[Collected data entries]
—————
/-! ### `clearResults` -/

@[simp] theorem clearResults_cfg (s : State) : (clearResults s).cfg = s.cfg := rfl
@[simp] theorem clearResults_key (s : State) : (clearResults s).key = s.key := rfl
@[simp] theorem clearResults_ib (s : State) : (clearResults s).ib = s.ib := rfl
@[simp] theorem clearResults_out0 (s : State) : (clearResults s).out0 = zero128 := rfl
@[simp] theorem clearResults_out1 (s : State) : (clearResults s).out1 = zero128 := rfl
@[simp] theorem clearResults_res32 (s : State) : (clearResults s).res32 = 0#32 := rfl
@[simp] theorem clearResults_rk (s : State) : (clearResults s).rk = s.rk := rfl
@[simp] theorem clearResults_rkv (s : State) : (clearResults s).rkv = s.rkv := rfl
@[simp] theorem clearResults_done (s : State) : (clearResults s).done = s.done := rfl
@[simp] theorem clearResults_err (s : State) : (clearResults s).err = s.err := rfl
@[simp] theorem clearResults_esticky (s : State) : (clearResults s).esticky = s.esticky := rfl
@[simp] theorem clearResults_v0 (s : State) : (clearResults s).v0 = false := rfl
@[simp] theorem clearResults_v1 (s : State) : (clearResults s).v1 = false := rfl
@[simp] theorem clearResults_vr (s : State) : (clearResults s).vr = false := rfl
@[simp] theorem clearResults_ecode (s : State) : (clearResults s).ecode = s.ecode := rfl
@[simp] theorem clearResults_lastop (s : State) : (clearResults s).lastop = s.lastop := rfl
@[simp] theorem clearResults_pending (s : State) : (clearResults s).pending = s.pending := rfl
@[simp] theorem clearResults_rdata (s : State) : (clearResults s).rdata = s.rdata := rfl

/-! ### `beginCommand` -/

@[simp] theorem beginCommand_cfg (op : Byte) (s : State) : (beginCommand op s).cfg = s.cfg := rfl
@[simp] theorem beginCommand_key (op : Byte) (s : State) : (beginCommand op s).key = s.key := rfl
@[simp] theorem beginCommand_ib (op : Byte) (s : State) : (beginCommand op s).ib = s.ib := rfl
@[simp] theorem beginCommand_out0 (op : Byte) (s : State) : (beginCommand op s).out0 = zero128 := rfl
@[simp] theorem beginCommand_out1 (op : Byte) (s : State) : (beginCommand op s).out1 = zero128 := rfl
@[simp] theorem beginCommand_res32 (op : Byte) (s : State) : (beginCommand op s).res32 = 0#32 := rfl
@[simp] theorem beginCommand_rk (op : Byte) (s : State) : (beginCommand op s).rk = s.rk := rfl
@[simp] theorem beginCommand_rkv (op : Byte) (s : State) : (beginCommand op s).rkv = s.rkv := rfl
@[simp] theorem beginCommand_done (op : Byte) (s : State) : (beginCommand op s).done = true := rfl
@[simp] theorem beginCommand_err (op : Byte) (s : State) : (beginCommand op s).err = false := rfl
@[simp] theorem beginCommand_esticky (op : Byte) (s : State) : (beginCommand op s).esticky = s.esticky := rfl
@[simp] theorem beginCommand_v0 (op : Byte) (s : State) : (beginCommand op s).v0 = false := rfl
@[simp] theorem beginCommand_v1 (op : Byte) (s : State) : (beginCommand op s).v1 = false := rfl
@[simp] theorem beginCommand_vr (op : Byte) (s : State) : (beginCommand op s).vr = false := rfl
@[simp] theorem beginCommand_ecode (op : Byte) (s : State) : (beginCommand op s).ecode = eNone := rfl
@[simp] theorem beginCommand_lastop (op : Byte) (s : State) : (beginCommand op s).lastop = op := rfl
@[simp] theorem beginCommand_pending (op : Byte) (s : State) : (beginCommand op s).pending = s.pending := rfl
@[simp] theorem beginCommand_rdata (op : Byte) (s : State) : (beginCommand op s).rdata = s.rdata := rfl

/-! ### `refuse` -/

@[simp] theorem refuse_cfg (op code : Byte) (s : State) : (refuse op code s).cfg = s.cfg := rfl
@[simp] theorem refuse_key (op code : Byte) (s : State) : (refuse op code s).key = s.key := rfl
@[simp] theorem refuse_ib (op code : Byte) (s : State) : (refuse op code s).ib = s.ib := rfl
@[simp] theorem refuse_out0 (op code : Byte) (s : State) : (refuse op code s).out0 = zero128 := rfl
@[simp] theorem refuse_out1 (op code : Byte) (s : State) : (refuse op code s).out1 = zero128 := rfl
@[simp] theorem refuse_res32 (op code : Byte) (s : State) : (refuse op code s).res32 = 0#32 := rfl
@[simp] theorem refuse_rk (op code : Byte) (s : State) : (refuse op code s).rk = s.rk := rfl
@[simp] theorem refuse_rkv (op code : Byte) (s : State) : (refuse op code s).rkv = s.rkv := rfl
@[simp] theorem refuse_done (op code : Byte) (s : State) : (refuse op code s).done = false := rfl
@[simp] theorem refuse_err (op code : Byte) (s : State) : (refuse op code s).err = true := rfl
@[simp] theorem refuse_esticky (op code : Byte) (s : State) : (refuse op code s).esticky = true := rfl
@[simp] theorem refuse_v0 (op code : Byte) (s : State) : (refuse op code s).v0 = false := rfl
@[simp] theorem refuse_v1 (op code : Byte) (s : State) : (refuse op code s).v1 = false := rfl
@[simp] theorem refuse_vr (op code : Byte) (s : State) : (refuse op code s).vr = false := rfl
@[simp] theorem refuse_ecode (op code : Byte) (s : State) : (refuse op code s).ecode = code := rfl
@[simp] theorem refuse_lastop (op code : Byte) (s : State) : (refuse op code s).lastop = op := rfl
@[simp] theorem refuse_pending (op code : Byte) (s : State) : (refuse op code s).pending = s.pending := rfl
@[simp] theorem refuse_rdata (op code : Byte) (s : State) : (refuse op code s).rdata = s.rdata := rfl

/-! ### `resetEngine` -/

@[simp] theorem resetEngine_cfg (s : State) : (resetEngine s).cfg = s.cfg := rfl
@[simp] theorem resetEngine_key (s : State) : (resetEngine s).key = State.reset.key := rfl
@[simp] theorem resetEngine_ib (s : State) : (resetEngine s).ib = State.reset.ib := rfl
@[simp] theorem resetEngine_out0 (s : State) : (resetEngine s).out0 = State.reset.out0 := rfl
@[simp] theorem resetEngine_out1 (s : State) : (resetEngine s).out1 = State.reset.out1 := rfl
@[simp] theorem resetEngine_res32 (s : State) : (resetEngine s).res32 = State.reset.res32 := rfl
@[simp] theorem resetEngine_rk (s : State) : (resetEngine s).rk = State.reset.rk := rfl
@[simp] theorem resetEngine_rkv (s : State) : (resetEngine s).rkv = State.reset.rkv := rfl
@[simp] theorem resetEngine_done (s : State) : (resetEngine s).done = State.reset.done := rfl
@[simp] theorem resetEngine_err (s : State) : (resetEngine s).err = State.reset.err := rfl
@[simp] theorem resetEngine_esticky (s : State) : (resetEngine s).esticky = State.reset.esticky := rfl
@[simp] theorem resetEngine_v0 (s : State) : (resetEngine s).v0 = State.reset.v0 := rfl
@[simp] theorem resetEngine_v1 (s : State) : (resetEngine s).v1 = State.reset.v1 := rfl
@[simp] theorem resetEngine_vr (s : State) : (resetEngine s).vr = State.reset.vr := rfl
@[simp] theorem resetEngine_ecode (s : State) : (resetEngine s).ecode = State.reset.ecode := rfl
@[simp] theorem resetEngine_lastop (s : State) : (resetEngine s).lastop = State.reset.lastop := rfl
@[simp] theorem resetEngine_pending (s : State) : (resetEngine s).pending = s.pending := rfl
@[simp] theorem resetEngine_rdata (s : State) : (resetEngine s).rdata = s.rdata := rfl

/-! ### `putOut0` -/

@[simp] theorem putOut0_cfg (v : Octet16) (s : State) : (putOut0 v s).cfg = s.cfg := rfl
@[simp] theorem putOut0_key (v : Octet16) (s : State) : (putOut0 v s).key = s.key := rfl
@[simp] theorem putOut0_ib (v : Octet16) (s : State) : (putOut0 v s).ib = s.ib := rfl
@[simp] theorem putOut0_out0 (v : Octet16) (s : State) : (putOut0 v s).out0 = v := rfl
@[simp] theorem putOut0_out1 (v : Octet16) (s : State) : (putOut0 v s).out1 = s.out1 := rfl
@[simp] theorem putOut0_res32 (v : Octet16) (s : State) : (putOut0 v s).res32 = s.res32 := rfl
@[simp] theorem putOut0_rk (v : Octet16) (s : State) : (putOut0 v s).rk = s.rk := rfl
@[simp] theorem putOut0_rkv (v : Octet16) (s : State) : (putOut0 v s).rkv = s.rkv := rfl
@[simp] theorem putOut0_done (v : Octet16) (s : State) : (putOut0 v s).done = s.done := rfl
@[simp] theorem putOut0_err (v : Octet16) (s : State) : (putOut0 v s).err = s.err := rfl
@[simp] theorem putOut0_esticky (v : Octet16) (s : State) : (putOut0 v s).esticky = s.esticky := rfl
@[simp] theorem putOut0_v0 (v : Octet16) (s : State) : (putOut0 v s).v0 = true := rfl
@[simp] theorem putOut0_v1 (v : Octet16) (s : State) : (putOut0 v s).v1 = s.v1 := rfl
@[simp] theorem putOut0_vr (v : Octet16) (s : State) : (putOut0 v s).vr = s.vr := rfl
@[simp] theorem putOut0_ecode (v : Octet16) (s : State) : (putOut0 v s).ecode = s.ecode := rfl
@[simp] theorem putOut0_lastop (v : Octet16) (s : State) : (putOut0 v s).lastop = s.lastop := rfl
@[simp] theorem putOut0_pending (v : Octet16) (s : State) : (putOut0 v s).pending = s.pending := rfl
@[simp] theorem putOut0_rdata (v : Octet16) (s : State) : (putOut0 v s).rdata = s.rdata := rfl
—————
→ ABOUT THIS TASK:
All lines above that include the word "esticky" should be located and copied.

→ RESULT OF THIS EXERCISE:
@[simp] theorem clearResults_esticky (s : State) : (clearResults s).esticky = s.esticky := rfl
@[simp] theorem beginCommand_esticky (op : Byte) (s : State) : (beginCommand op s).esticky = s.esticky := rfl
@[simp] theorem refuse_esticky (op code : Byte) (s : State) : (refuse op code s).esticky = true := rfl
@[simp] theorem resetEngine_esticky (s : State) : (resetEngine s).esticky = State.reset.esticky := rfl
@[simp] theorem putOut0_esticky (v : Octet16) (s : State) : (putOut0 v s).esticky = s.esticky := rfl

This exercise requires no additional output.